Thursday

I CHOSE my bank at random a very long time ago. Aged 18, I walked into a branch and arranged for an account before university. I still have the same account today, although it is now a joint account. The branch is, or possibly was, in Cheadle, near Stockport.

Everything has changed since that long-ago day, not least in banking and my hairline. Internet banking has so far escaped Man On Ledge, as I’ve only just got used to chequebooks being more or less extinct.

So the notion of mobile banking apps that keep track of you and your money is to me the stuff of dystopian sci-fi nightmares. Other people will probably find all this very normal.
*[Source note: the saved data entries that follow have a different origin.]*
/-- What a doorbell's `TAIL` and bits do to a ring that takes it. -/
def doorbellTake (c : Cfg) (m : Mach) (rid v : Nat) : Mach :=
  let inFlight := mayFetch m rid && decide (0 < fetchRoom m rid)
  let m := m.setRing rid { m.ring rid with tail := bits v 15 0 }
  let m := if bit v 16 then discardPrefetched m rid inFlight else m
  let m := if bit v 17 && (m.ring rid).irqEn then checkCount c (m.setRing rid { m.ring rid with armed := true }) rid else m
  match (m.ring rid).kind with
  | .evt => drainEvents c (m.flt.held.length + (m.ring rid).heldEvts.length + 1) m rid
  | _ => serveFills c ((m.ring rid).fills.length) m rid

/-- A doorbell or tail record for a ring, counted for port `p` where it is discarded (R335). A ring in error takes none (R349). -/
def doorbellFor (c : Cfg) (m : Mach) (p rid v : Nat) : Mach :=
  let r := m.ring rid
  let bad : Mach := bump c m .hifCnt p cHifDbBad
  match r.state with
  | .absent | .draining => bad
  | .error => m
  | .active =>
    if r.size ≤ bits v 15 0 then bad
    else if (bits v 15 0 + r.size - r.head) % r.size < r.posted then bad
    else doorbellTake c m rid v

/-- A write of `len` bytes to byte `off` of BAR2 of port `p` (R335). -/
def doorbellWrite (c : Cfg) (m : Mach) (p off len v : Nat) : Mach :=
  let rid := off / 4096 % 16384
  let r := m.ring rid
  if off % 4096 ≠ 0 || !(len = 8 || len = 4) then bump c m .hifCnt p cHifDbBad
  else if r.state ≠ .absent && r.owner ≠ p then bump c m .hifCnt p cHifDbForeign
  else doorbellFor c m p rid (if len = 4 then v % 2 ^ 32 else v)

/-- The tail record of a polled ring is read, `HIF_POLL_PERIOD` after the last read at the earliest (R337). -/
def pollTail (c : Cfg) (m : Mach) (rid v : Nat) : Mach :=
  let r := m.ring rid
  if r.state = .active && r.polled && m.dmaOk r.owner && decide (r.polledAt + 100 * c.get hifPollPeriodPeriod ≤ m.up) then
    doorbellFor c (m.setRing rid { r with polledAt := m.up }) r.owner rid v
  else m

/-! ### Fetches (R338, R349) -/

/-- A read on a ring fails: the ring is in error, unless it is draining already (R349). -/
def dmaError (c : Cfg) (m : Mach) (rid addr : Nat) : Mach :=
  let r := m.ring rid
  let m := m.setRing rid { r with state := if r.state = .draining then .draining else .error, cache := [], stale := 0, reserved := [] }
  let m := if rid < 4 then m.setPort rid { m.port rid with adminErr := 3 } else m
  let m := serveFills c r.fills.length m rid
  let m := ringError c (bump c m .hifCnt r.owner cHifDmaError) rid 1 addr
  raise c m 27 r.owner DEGRADED rid

/-- A fetch returns, oldest descriptor first: they enter the cache, the device begins on them, and what waited for buffers goes on. One that was
in flight at an `INVAL` is discarded. -/
def fetchDone (c : Cfg) (m : Mach) (rid : Nat) (ds : Option (List (List Byte))) : Mach :=
  let r := m.ring rid
  if 0 < r.stale && ds.isSome then m.setRing rid { r with stale := r.stale - 1 }
  else if !mayFetch m rid || fetchRoom m rid = 0 then m
  else match ds with
    | none =>
      let at' := (r.head + r.consumed.length + r.reserved.length + r.cache.length) % r.size
      dmaError c m rid (r.base.toNat + at' * r.descBytes)
    | some ds =>
      let new := (ds.take (fetchRoom m rid)).map fun d => padTo' r.descBytes d
      let m := m.setRing rid { r with cache := r.cache ++ new, usedAt := m.up }
      let m := beginReads (reclaim rid m.hif.rings.length m) rid
      serveFills c ((m.ring rid).fills.length) m rid
where
  /-- a descriptor of its version's size -/
  padTo' (n : Nat) (d : List Byte) : List Byte := (d ++ List.replicate (n - d.length) 0).take n

/-- The data of a frame cannot be read: the frame's descriptors complete with `DMA_ERROR` (R349). -/
def txpFail (c : Cfg) (m : Mach) (rid addr : Nat) : Mach :=
  let r := m.ring rid
  let ds := r.begun.map (·.2)
  let n := wholeLen (ds.take r.got.length)
  let k := ((frameDescs (ds.drop n)).getD (ds.drop n)).length
  completeAll c (dmaError c (m.setRing rid { r with begun := r.begun.take n ++ r.begun.drop (n + k), got := r.got.take n }) rid addr) rid 0x0F
    (((r.begun.drop n).take k).map (·.1))

/-- Frame data read for the next descriptor of a `TXP` ring (R349). -/
def txpData (c : Cfg) (m : Mach) (rid : Nat) (b : Option (List Byte)) : Mach :=
  let r := m.ring rid
  match (r.begun.drop r.got.length).head? with
  | none => m
  | some (_, d) =>
    match b with
    | some b => if b.length = be d 12 2 then m.setRing rid { r with got := r.got ++ [b] } else m
    | none => txpFail c m rid (be d 16 8)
In the future, apparently, which could be as soon as a week next Tuesday, the way things are going, your bank will be able to use your GPS-enabled phone to remind you that you haven’t been in a certain shop for a while, and that there is just the sort of thing you like in there. Not only that, but your nagging new friend will advise you on how to save money on your broadband or gas – and switch suppliers without asking.
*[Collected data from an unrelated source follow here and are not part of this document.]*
-- ==== Sys2Proof/Machine/Action.lean ====
section
/-! DEFINITION. The action engine (R122-R153) and the policers it shares with the ingress policer stage (R231-R233). -/
namespace Sys2Proof.Machine

/-- A table entry whose error has not been repaired (R395), or whose next check an injection makes fail (R403): source, which table of the
source, entry. -/
def Mach.bad (m : Mach) (src which entry : Nat) : Bool :=
  m.flt.badEntries.contains (src + 1024 * which, entry) || m.flt.badOnce.contains (src + 1024 * which, entry)

/-- Entries of a source's table have been read: what an injection made of that check is over (R403). -/
def Mach.met (m : Mach) (src which : Nat) (entries : List Nat) : Mach :=
  { m with flt := { m.flt with badOnce := m.flt.badOnce.filter fun e => !(e.1 == src + 1024 * which && entries.contains e.2) } }

/-! ### Policers -/

/-- Fields of a policer entry (R231). -/
def polValid (e : Nat) : Bool := bit e 127
def polRedDrop (e : Nat) : Bool := bit e 126
def polCir (e : Nat) : Nat := bits e 125 96
def polPir (e : Nat) : Nat := bits e 93 64
def polCbs (e : Nat) : Nat := bits e 55 32
def polPbs (e : Nat) : Nat := bits e 23 0

/-- A policer entry that `POLICER_SET` takes. -/
def polOk (e : Nat) : Bool :=
  bits e 95 94 = 0 && bits e 63 56 = 0 && bits e 31 24 = 0 && decide (polCir e ≤ polPir e) && decide (64 ≤ polCbs e) && decide (64 ≤ polPbs e)

def Mach.policer (m : Mach) (die n : Nat) : Policer := Tbl.look {} m.fwd.policer (65536 * die + n)

/-- A policer's entry as the meter sees it: invalid while its error stands. -/
def Mach.polEntry (m : Mach) (die n : Nat) : Nat := if m.bad (srcOf 10 (4 * die + 3)) 0 n then 0 else (m.policer die n).entry

/-- Meters a frame of `b` bytes by RFC 2698 (R232): the colour, and the policer moved on. Colours: 0 none, 1 green, 2 yellow, 3 red. -/
def meter (m : Mach) (die n b colour : Nat) (aware : Bool) : Nat × Mach :=
  let x := m.policer die n
  let e := m.polEntry die n
  let m := m.met (srcOf 10 (4 * die + 3)) 0 [n]
  if !polValid e then (colour, m)
  else
    let c := x.c.refill (polCir e) (polCbs e) m.todFrac
    let p := x.p.refill (polPir e) (polPbs e) m.todFrac
    let need : Int := (b : Int) * 2 ^ 24
    let incoming := if aware then colour else 0
    let out := if incoming = 3 || decide (p.tok < need) then 3 else if incoming = 2 || decide (c.tok < need) then 2 else 1
    let p := if out = 3 then p else { p with tok := p.tok - need }
    let c := if out = 1 then { c with tok := c.tok - need } else c
    let cnt := x.cnt.mapIdx fun i v => if i + 1 = out then (v.1 + 1, v.2 + b) else v
    (out, { m with fwd := { m.fwd with policer := Tbl.put {} m.fwd.policer (65536 * die + n) { x with c := c, p := p, cnt := cnt } } })

/-! ### Working state (R127) -/

/-- How a program ended a packet (R130). -/
inductive ActEnd
  | drop
  | reason (code : Nat) (d : Disp)
  | recirc
deriving DecidableEq, Repr

/-- An `ENCAP` carried out: template, and what replaces its fields. -/
structure Encap where
  tmpl : Nat
  vni : Option Nat
  odst : Option Nat
deriving DecidableEq, Repr

/-- A packet's working state. `fld` holds the packet fields written, by selector. -/
structure Work where
  flags : Nat := 0
  scr0 : Nat := 0
  scr1 : Nat := 0
  fld : Tbl Nat := []
  tstate : Nat := 0
  param : List Byte := []
  track : Track := {}
  colour : Nat := 0
  /-- the first stage whose micro-operations are enabled again -/
  skip : Nat := 0
  decap : Nat := 0
  nat64 : Nat := 0
  xaddr : Nat := 0
  encap : Option Encap := none
  queue : Option (Nat × Nat) := none
  copies : List (Nat × Bool) := []
  wbT : Bool := false
  wbP : Nat := 0
  wbTrack : Bool := false
  expSet : Bool := false
  expNow : Bool := false
  ended : Option ActEnd := none
deriving DecidableEq, Repr

/-- What a program runs on: the packet, its frame without FCS, the level of its flow key, its record and how it came (R129). -/
structure ActIn where
  k : Pkt
  f : List Byte
  level : Nat
  snap : Option Rec
  outcome : Nat

namespace ActIn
All this and worse will no doubt happen. But don’t ask me for advice. My track record as a futurologist is feeble, as I once dismissed the idea that anyone would want a camera on their mobile phone (bang on the money there, obviously).

And banks as something solid and reassuring, rather stern Victorian parents towering over you, are fast disappearing, and some banks don’t physically exist at all, preferring apps to branches. Well, good luck to them all. I might catch up one day.
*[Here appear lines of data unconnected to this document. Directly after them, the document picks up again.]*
-- ==== Sys2Proof/Machine/Flow.lean ====
section
/-! DEFINITION. Flow records and where they lie: keys and hashes, formats, the cache, HBM, the stash, overflow counts (R76-R92,
R100, R103). -/
namespace Sys2Proof.Machine

/-! ### Keys and hashes (R63, R77, R78) -/

/-- The flow-hash seed: software's, or the one drawn at the seal. -/
def flowSeed (c : Cfg) (m : Mach) : List Byte :=
  if c.on fstCtrlSwSeed then (List.range 4).flatMap fun n => beBytes 4 (c.get fstSeedSeed n)
  else m.fsl.seed ++ List.replicate (16 - m.fsl.seed.length) 0

/-- `FH` of a key. -/
def fhOf (c : Cfg) (m : Mach) (key : List Byte) : Nat := (sipHash24 (flowSeed c m) key).toNat

/-- The fields of `FH`. -/
def fhSlot (fh : Nat) : Nat := bits fh 63 60
def fhSteer (fh : Nat) : Nat := bits fh 59 44
def fhTag (fh : Nat) : Nat := bits fh 39 24
def fhBucket (fh : Nat) : Nat := bits fh 23 0

/-- The alternate-bucket function of a tag (R78). -/
def altOf (t : Nat) : Nat := Nat.lor (t * 0x9E_3779 % 2 ^ 24) 1

/-- The other bucket of a key's record. -/
def otherBucket (fh b : Nat) : Nat := Nat.xor b (altOf (fhTag fh))

/-! ### Record formats (R82-R86) -/

/-- `CTRL` (R84). -/
def Rec.ctrl (r : Rec) : Nat :=
  2 ^ 31 + b2n r.wide * 2 ^ 30 + r.role % 4 * 2 ^ 28 + r.tstate % 16 * 2 ^ 24 + r.tprof % 16 * 2 ^ 20 + b2n r.noage * 2 ^ 19 +
    b2n r.exp * 2 ^ 18 + b2n r.pinned * 2 ^ 17 + b2n r.unmirrored * 2 ^ 16 + r.version % 65536

/-- `TRACK` as bytes (R85). -/
def Track.bytes (t : Track) (wide : Bool) : List Byte :=
  let v := t.next % 2 ^ 32 * 2 ^ 16 + t.win % 2 ^ 13 * 8 + b2n t.wchk * 4 + b2n t.reply * 2 + b2n t.rst
  beBytes 6 v ++ (if wide then [0, 0] else [])

/-- `TRACK` of bytes. -/
def trackOf (b : List Byte) : Track :=
  let v := be b 0 6
  { next := bits v 47 16, win := bits v 15 3, wchk := bit v 2, reply := bit v 1, rst := bit v 0 }

/-- Bytes of `PARAM`. -/
def paramLen (wide : Bool) : Nat := if wide then 40 else 16

/-- `n` bytes of a string, zeros behind what it lacks. -/
def padTo (n : Nat) (b : List Byte) : List Byte := (b ++ List.replicate n 0).take n

/-- A record's bytes before `CHECK` (R82, R83). -/
def Rec.front (r : Rec) : List Byte :=
  r.key ++ beBytes 4 r.ctrl ++ beBytes 2 r.lastHit ++ beBytes 2 r.created ++ beBytes 4 r.pkts ++
    (if r.wide then beBytes 6 r.bytes else beBytes 5 r.bytes ++ [0]) ++ beBytes 2 (r.prog % 4096) ++ padTo (paramLen r.wide) r.param ++
    beBytes 3 (r.peer % 2 ^ 18) ++ [0] ++ r.track.bytes r.wide ++ (if r.wide then List.replicate 14 0 else [])

/-- A record as it lies in HBM. -/
def Rec.image (r : Rec) : List Byte := r.front ++ beBytes 2 (crc16 r.front)

/-- The record of 64 or 128 bytes. -/
def recOf (b : List Byte) : Rec :=
  let w := decide (b.length = 128)
  let k := if w then 40 else 16
  let ctrl := be b k 4
  let p := if w then 60 else 36
  { wide := w, key := b.take k, role := bits ctrl 29 28, tstate := bits ctrl 27 24, tprof := bits ctrl 23 20, noage := bit ctrl 19,
    exp := bit ctrl 18, pinned := bit ctrl 17, unmirrored := bit ctrl 16, version := bits ctrl 15 0, lastHit := be b (k + 4) 2,
    created := be b (k + 6) 2, pkts := be b (k + 8) 4, bytes := if w then be b (k + 12) 6 else be b (k + 12) 5,
    prog := be b (if w then 58 else 34) 2 % 4096, param := slice b p (paramLen w), peer := be b (if w then 100 else 52) 3 % 2 ^ 18,
    track := trackOf (slice b (if w then 104 else 56) 8) }

/-- A supplied record that R113 takes: `VALID`, `ROLE` 0, reserved parts 0, `WIDE` as its size. -/
def recordOk (b : List Byte) : Bool :=
  let w := decide (b.length = 128)
  let ctrl := be b (if w then 40 else 16) 4
  bit ctrl 31 && bit ctrl 30 == w && bits ctrl 29 28 == 0 &&
    (if w then bits (be b 58 2) 15 12 == 0 && bits (be b 100 3) 23 18 == 0 && byteAt b 103 == 0 && be b 110 2 == 0 && be b 112 14 == 0
     else byteAt b 33 == 0 && bits (be b 34 2) 15 12 == 0 && bits (be b 52 3) 23 18 == 0 && byteAt b 55 == 0)

/-- A wide companion (R139, R142): `NOAGE`, and in bytes 18-19 of `PARAM` a word with `CSIDE` 1, `BOUND` and `COMP` 0
(notes/assumptions/97.md). -/
def Rec.wideComp (r : Rec) : Bool := r.wide && r.noage && be r.param 18 2 / 1024 == 8

/-- The binding word (R139): bytes 6-7 of `PARAM`, in a wide companion bytes 18-19. -/
def Rec.bindWord (r : Rec) : Nat := be r.param (if r.wideComp then 18 else 6) 2
def Rec.bound (r : Rec) : Bool := bit r.bindWord 15
def Rec.bindComp (r : Rec) : Bool := bit r.bindWord 14
def Rec.bindPool (r : Rec) : Nat := r.bindWord % 1024
def Rec.bindAddr (r : Rec) : Nat := be r.param 0 4
def Rec.bindPort (r : Rec) : Nat := be r.param 4 2
def Rec.zone (r : Rec) : Nat := if r.wide then be r.key 37 3 else be r.key 13 3

/-! ### Places -/

/-- The physical slice that serves a slot (R81). -/
def Mach.phys (m : Mach) (region : Nat) : Nat := Tbl.look region m.fsl.mapPhys region

/-- A table key for something kept for each bucket. -/
def bkey (region b : Nat) : Nat := region * 2 ^ 24 + b

/-- A place of a region in HBM. -/
def hkey (region pos : Nat) : Nat := region * 2 ^ 26 + pos

/-- The cache set of a bucket in a slice. -/
def setKey (phys b : Nat) : Nat := phys * 8192 + b % 8192

def Mach.set (m : Mach) (k : Nat) : List Line := Tbl.look [] m.fsl.cache k
def Mach.putSet (m : Mach) (k : Nat) (l : List Line) : Mach := { m with fsl := { m.fsl with cache := Tbl.put [] m.fsl.cache k l } }
def Mach.hbmAt (m : Mach) (region pos : Nat) : Option Rec := Tbl.find m.fsl.hbm (hkey region pos)
/-- Writes a place of HBM as it stands, with a `CHECK` that may fail. -/
def Mach.storeHbm (m : Mach) (region pos : Nat) (r : Option Rec) : Mach :=
  { m with fsl := { m.fsl with hbm := match r with
      | some x => Tbl.ins m.fsl.hbm (hkey region pos) x
      | none => Tbl.del m.fsl.hbm (hkey region pos) } }

/-- Writes a record with its `CHECK` computed (R86), or clears the place. -/
def Mach.putHbm (m : Mach) (region pos : Nat) (r : Option Rec) : Mach := m.storeHbm region pos (r.map fun x => { x with bad := false })

/-- A cached line of a slice. -/
def Mach.lineAt (m : Mach) (phys pos : Nat) : Option Line := (m.set (setKey phys (pos / 4))).find? (·.pos == pos)

/-- The failed slice of a takeover of this region, whose dirty lines still count (R117). -/
def Mach.failing (m : Mach) (region : Nat) : Option Nat :=
  match m.fsl.takeover with
  | some t => if t.slot = region then some t.failed else none
  | none => none

/-- The record at a place as an operation sees it: the cached line, a failed slice's dirty line, or HBM (R91, R117). -/
def recAt (m : Mach) (region pos : Nat) : Option Rec :=
  match m.lineAt (m.phys region) pos with
  | some l => some l.rcd
  | none =>
    match (m.failing region).bind fun f => (m.lineAt f pos).filter (·.dirty) with
    | some l => some l.rcd
    | none => m.hbmAt region pos

/-- The records of a bucket with their places. -/
def bucketRecs (m : Mach) (region b : Nat) : List (Nat × Rec) :=
  (List.range 4).filterMap fun s => (recAt m region (4 * b + s)).map fun r => (4 * b + s, r)

/-- A place that a move has reserved at its step 1 (R99). -/
def Mach.reserved (m : Mach) (region pos : Nat) : Bool :=
  m.fsl.ledger.any fun e => e.region == region && (e.pos == pos || (e.rcd.wide && e.pos + 1 == pos))

/-- A slot of a bucket is taken (R80): by a record that starts there, by the upper half of a wide one, or by a move's reservation. -/
def slotTaken (m : Mach) (region b s : Nat) : Bool :=
  (recAt m region (4 * b + s)).isSome || m.reserved region (4 * b + s) ||
    (s % 2 == 1 && ((recAt m region (4 * b + s - 1)).map (·.wide)).getD false)

/-- The place a record takes in a bucket: its lowest free slot or pair (R97). -/
def roomAt (m : Mach) (region b : Nat) (wide : Bool) : Option Nat :=
  if wide then ([0, 2].find? fun s => !slotTaken m region b s && !slotTaken m region b (s + 1)).map (4 * b + ·)
  else (lowest? 4 fun s => !slotTaken m region b s).map (4 * b + ·)

/-- Slots a record takes. -/
def Rec.size (r : Rec) : Nat := if r.wide then 2 else 1

/-! ### The cache (R91) -/

/-- The lines of a record that are in the cache. -/
def Line.lines (x : Line) : Nat := if x.half then 1 else x.rcd.size

/-- Ways in use in a set. -/
def waysOf (l : List Line) : Nat := (l.map Line.lines).sum

/-- Lines of a record that may be evicted, and those that its pin keeps. -/
def Line.loose (x : Line) : Nat := if x.rcd.pinned then x.extra else x.lines
def Line.firm (x : Line) : Nat := x.lines - x.loose

/-- One line of a record leaves the cache: of a wide record's two, equally recent, the lower slot's first (notes/assumptions/91.md).
A dirty one reaches HBM; while the other is not written, the record's `CHECK` in HBM fails. -/
def evictLine (m : Mach) (region k : Nat) (x : Line) : Mach :=
  let two := x.rcd.wide && !x.half
  let m := if x.dirty then m.storeHbm region x.pos (some { x.rcd with bad := two }) else m
  m.putSet k (if two then (m.set k).map fun y => if y.pos = x.pos then { y with half := true, extra := y.extra - 1 } else y
              else (m.set k).filter (·.pos != x.pos))

/-- Evicts least recently used lines until `n` ways are free. -/
def evict (region n : Nat) : Nat → Mach → Nat → Mach
  | 0, m, _ => m
  | fuel + 1, m, k =>
    let l := m.set k
    if waysOf l + n ≤ 16 then m
    else match l.find? fun x => x.loose != 0 with
      | some x => evict region n fuel (evictLine m region k x) k
      | none => m

/-- Pinned lines beyond the limit take the place of pinned lines that have left, the least recently used first (notes/assumptions/91.md). -/
def repin (l : List Line) : List Line :=
  (l.foldl (fun (a : List Line × Nat) x =>
    let n := if x.rcd.pinned then min x.extra a.2 else 0
    (a.1 ++ [{ x with extra := x.extra - n }], a.2 - n)) ([], 8 - (l.map Line.firm).sum)).1

/-- A line leaves a slice's cache. -/
def dropLine (m : Mach) (phys pos : Nat) : Mach :=
  let k := setKey phys (pos / 4)
  m.putSet k (repin ((m.set k).filter (·.pos != pos)))

/-- Installs or updates a record's lines as the most recently used of their set; of a `half` one only the upper slot's. A line taken from
a failed slice is the spare's from then on (R117). -/
def putLine (c : Cfg) (m : Mach) (region pos : Nat) (r : Rec) (dirty : Bool) (half : Bool := false) : Mach :=
  let phys := m.phys region
  let k := setKey phys (pos / 4)
  let old := (m.set k).find? (·.pos == pos)
  let m := m.putSet k ((m.set k).filter (·.pos != pos))
  let n := if half then 1 else r.size
  let m := evict region n 16 m k
  let theirs := (m.failing region).bind fun f => m.lineAt f pos
  let m := match m.failing region with
    | some f => dropLine m f pos
    | none => m
  let extra := if r.pinned then n - min n (8 - ((m.set k).map Line.firm).sum) else 0
  let was := (old.map fun x => if x.rcd.pinned then x.extra else 0).getD 0
  let m := if was < extra then bump c m .fslCnt phys cFslPinOver (x := extra - was) else m
  let dirty := dirty || (old.map (·.dirty)).getD false || (theirs.map (·.dirty)).getD false
  m.putSet k (repin (m.set k ++ [{ pos := pos, rcd := r, dirty := dirty, extra := extra, half := half }]))

/-- A record is removed from its place: HBM and every cached copy. -/
def clearPlace (m : Mach) (region pos : Nat) : Mach :=
  let m := dropLine (m.putHbm region pos none) (m.phys region) pos
  match m.failing region with
  | some f => dropLine m f pos
  | none => m

/-- A record is written from one place to another (R91, R99 steps 3 and 4): its cached lines in the cache, the rest directly to HBM. -/
def moveRec (c : Cfg) (m : Mach) (region src dst : Nat) (r : Rec) : Mach :=
  let line := m.lineAt (m.phys region) src
  let m := clearPlace m region src
  match line with
  | some l => putLine c (if l.half then m.storeHbm region dst (some { r with bad := true }) else m) region dst r true l.half
  | none => m.putHbm region dst (some r)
Before anyone gets too excited, I recommend that they read The Circle by Dave Eggers. This fast, funny and troubling novel has at its heart a seemingly benign internet company called The Circle, a sort of amalgam of Google, Facebook and Twitter. This organisation runs everything in your life, keeping all your internet activity in one place. A keen young woman, Mae Holland, joins the company and her rapid rise from newbie to the face of an organisation with a sinister stranglehold on our lives races along like a thriller, but a thoughtful thriller, scary for being only a turn or two away from the truth.

And if panicking about the near future is your thing, tune into Channel 4’s creepily engaging new drama, Humans. This eerie affair concerns robots that seem too human, and in some cases may even be human to a degree (after two episodes, it’s all a little confusing, but in a good way).

These human-like robots, or synths, are gentle, ever-attentive and hover around their owners, ready to cater to their every domestic need. Some are designed to fulfil sexual needs and work as prostitutes, which was where last Sunday’s episode ended with a spot of excitement, some blue blood and a yanked-out microchip (or something).

Do we really want this sort of a future and is it too late to opt out? Certainly a bank that keeps track of your every move sounds like a bank that should take a flying leap, if you ask me. What Dave Eggers captures so well in The Circle is the way massive organisations with enormous power over our lives pretend to be our best friends. If we surrender too much to hi-tech corporations or anthropoid robots or banks that want to stick their electronic noses into every aspect of our lives, we lose part of what it means to be human and free to make our own mistakes, don’t we?

TO BEE OR NOT TO BEE: A footnote. The running socks had been airing in the conservatory. Before heading out this morning, I picked a pair and put my foot in the first sock. There was something at the bottom, so I took the sock off and shoved my hand in, thinking it was a bit of tissue or something. Then I shouted in panic (“What have you done now?”) as my hand was stung. There was a bee hiding in the bottom of my running sock, not, it has to be said, a bee-friendly location. The bee flew off after being shaken free, and the sting soon went, as it wasn’t the full bee treatment, merely a warning.